• Oral fluid
• Needle trap micro-extraction
• Heart failure
• Breath sampling
• Breath
• Analytical chemistry
• Oral fluid sampling
• Warfarin

Early detection plays a crucial role for treatment planning and prognosis of diseases. The ability to evaluate physiological conditions, trace disease progression and monitor post-treatment therapeutics, is one of the primary objectives in the field of healthcare research. The analysis of blood, tissue and urine, is the common approach used in this field, although the collection of these specimens is invasive and requires trained personnel. The possibility to obtain complementary clinical information as from traditional fluids, in a non-invasive way and without risk for the patients, represents one of the most important goal of health monitoring. The analysis of alternative matrices, such as breath and oral fluid, may meet these requirements and therefore represents an interesting approach, especially for the screening of large population.
The aim of this work is to evaluate alternative strategies for monitoring and detection of diseases. For this purpose, two research projects are presented: 1) monitoring of the concentration of warfarin and its metabolite in oral fluid and plasma samples collected from patients undergoing anticoagulant therapy and 2) monitoring of the chemical composition of breath and oral fluid samples collected from patients with heart failure symptoms during an exercise stress test.
Although such fluids are easy to collect, careful attention must be paid to the effect of possible variables (e.g. time and mode of collection) that may interfere with the quantitative or qualitative analysis. For the oral fluid samples, we preliminarily evaluated the influence of collection protocols on the measured concentration of target analytes.

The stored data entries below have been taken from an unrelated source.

/-- While IDLE and out of reset the operand registers may take any value (R39). -/
theorem Inv.operands (h : Inv s) (hr : s.rstN = true) (hq : s.seq = .idle) (d m o c : Word) :
    Inv { s with dstLen := d, msgLen := m, outLen := o, count := c } := by
  obtain ⟨hst, ⟨hbusy, -, hsize, hlen, -⟩, hmem⟩ := h
  exact ⟨hst, ⟨hbusy, fun hn => absurd hq hn, hsize, hlen, fun h0 => absurd (hr.symm.trans h0) Bool.noConfusion⟩,
    hmem.of_eq rfl rfl rfl rfl⟩

/-- A string written inside the buffers keeps a state sound (R40 to R42). -/
theorem Inv.memWrite (h : Inv s) {off : Nat} {bs : List Byte}
    (hp : ∀ a, off ≤ a → a < off + bs.length → bufferOffset s.msgbufSize.toNat a) : Inv (s.memWrite off bs) := by
  obtain ⟨hst, ⟨hbusy, hheld, hsize, hlen, hreset⟩, hmem⟩ := h
  refine ⟨hst, ⟨hbusy, fun hq => (hheld hq).of_eq rfl rfl rfl rfl (hheld hq).running,
    hsize, hlen, hreset⟩, ⟨Memory.wf_storeBytes hmem.memWf _ _, fun c hc => ?_, hmem.expbufWf, hmem.expbufPlaces,
    hmem.resbufWf, hmem.resbufPlaces⟩⟩
  rcases Memory.mem_storeBytes hc with hnew | hold
  · exact hp c.1 hnew.1 hnew.2
  · exact hmem.memPlaces c hold

/-- The command just accepted is held (R104). -/
theorem startCommand_held {i : Instr} (hr : s.rstN = true) (hc : checkOperands i s = none) :
    HeldInv (startCommand i s) := ⟨rfl, hc, trivial, hr⟩

/-- Acceptance of a command whose operands pass the checks (R104). -/
theorem Inv.start (h : Inv s) (hr : s.rstN = true) {i : Instr} (hc : checkOperands i s = none) :
    Inv (startCommand i (clearOutcome s)) := by
  obtain ⟨-, ⟨-, -, hsize, hlen, -⟩, hmem⟩ := h
  exact ⟨StatusInv.start s.status, ⟨⟨fun _ => Seq.noConfusion, fun _ => rfl⟩,
    fun _ => startCommand_held (s := clearOutcome s) hr hc, hsize, hlen,
    fun h0 => absurd (hr.symm.trans h0) Bool.noConfusion⟩,
    hmem.of_eq rfl rfl rfl rfl⟩

/-- A held command's turn keeps a state sound if it leaves the sequencer in range and EXPBUF and RESBUF canonical,
whatever it leaves in the other hidden registers (R45, R46). -/
theorem Inv.withHidden (h : Inv s) (hq : s.seq ≠ .idle) {t : State} (hn : t.seq ≠ .idle)
    (hr : seqInRange (withHidden s t)) (hx : Memory.wf t.expbuf = true ∧ ∀ c ∈ t.expbuf, c.1 < outLenMax)
    (hy : Memory.wf t.resbuf = true ∧ ∀ c ∈ t.resbuf, c.1 < outBufSize) : Inv (withHidden s t) := by
  obtain ⟨hst, ⟨hbusy, hheld, hsize, hlen, -⟩, hmem⟩ := h
  obtain ⟨hsnap, hacc, -, hrun⟩ := hheld hq
  exact ⟨hst, ⟨⟨fun _ => hn, fun _ => hbusy.mpr hq⟩, fun _ => ⟨hsnap, hacc, hr, hrun⟩, hsize, hlen,
    fun h0 => absurd (hrun.symm.trans h0) Bool.noConfusion⟩, ⟨hmem.memWf, hmem.memPlaces, hx.1, hx.2, hy.1, hy.2⟩⟩

/-- The end of a held command (R191, R238). -/
theorem Inv.finish (h : Inv s) (hq : s.seq ≠ .idle) {n : Word} (hn : n.toNat ≤ outLenMax) :
    Inv (finishCommand n s) := by
  obtain ⟨hst, ⟨hbusy, hheld, hsize, -, -⟩, hmem⟩ := h
  have hrun := (hheld hq).running
  exact ⟨hst.finish (hbusy.mpr hq), ⟨⟨fun hb => Bool.noConfusion hb, fun hi => absurd rfl hi⟩, fun hi => absurd rfl hi,
    hsize, hn, fun h0 => absurd (hrun.symm.trans h0) Bool.noConfusion⟩,
    hmem.of_eq rfl rfl rfl rfl⟩

/-- The rise of `rst_n` (R282). -/
theorem Inv.leaveReset (h : Inv s) : Inv (leaveReset s) := by
  obtain ⟨hst, ⟨hbusy, hheld, hsize, hlen, -⟩, hmem⟩ := h
  exact ⟨hst, ⟨hbusy, fun hq => (hheld hq).of_eq rfl rfl rfl rfl rfl, hsize, hlen,
    fun h0 => Bool.noConfusion h0⟩,
    hmem.of_eq rfl rfl rfl rfl⟩

end

/-- What reset leaves is sound (R50, R280). -/
theorem resetValue_inv {size : Word} (h : legalMsgBufSize size.toNat) (epoch : Nat) (level : Bool) (es : List Event) :
    Inv (State.resetValue size epoch level es) :=
  ⟨StatusInv.zero, ⟨⟨fun hb => Bool.noConfusion hb, fun hi => absurd rfl hi⟩, fun hi => absurd rfl hi, h, Nat.zero_le _,
    fun _ => ⟨rfl, rfl, rfl, rfl, rfl, rfl, rfl, rfl⟩⟩,
    ⟨rfl, fun _ hc => absurd hc List.not_mem_nil, rfl, fun _ hc => absurd hc List.not_mem_nil, rfl,
      fun _ hc => absurd hc List.not_mem_nil⟩⟩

The data presented here confirm the key-role of both oral fluid pH and flow rate on the transfer mechanisms of warfarin and its metabolites as well as uric acid. In particular, we found that a six-minute stimulation with a chewing gum increases the oral fluid pH to values close to 7.4 (physiological pH of blood) and creates the optimum conditions for the diffusion of hydrophobic and acidic compounds (e.g. warfarin and its metabolites) from plasma to oral fluid. On the contrary, stimulation decreases of the oral fluid concentration of uric acid. Since this compound does not diffuse through the salivary membrane due to its low hydrophobicity, we hypothesized a different transfer process, probably mediated from a particular membrane carrier namely URAT1.
Using the optimized collection protocol, we evaluated the possibility of a non-invasive approach for the monitoring of patients undergoing anticoagulant therapy. The results confirmed the advantages of a longitudinal study over a cross sectional approach in this field of research, since the pharmacological effect of warfarin is prone to several variables whose effect is more easily unravelled if more observations are available for a single patient. We observed a clear relationship within individuals between the concentration of warfarin and its anticoagulant effect. We speculated that these individual concentration-effect curves might provide useful information to improve the personalization of warfarin therapy.
In the second study, the experimental results from breath analysis confirm that variations of particular compounds (e.g. pentane and acetone) related to altered metabolic pathways (e.g. oxidative stress and ketone body metabolism) might provide useful and complementary information to the classical diagnosis, and might help to monitor patients suffering from heart disease in a non-invasive way.
Moreover, we also tested a new approach to pre-concentrate breath samples by means of needle trap devices. This new technique is combining the advantages of solid phase micro-extraction and solid phase extraction.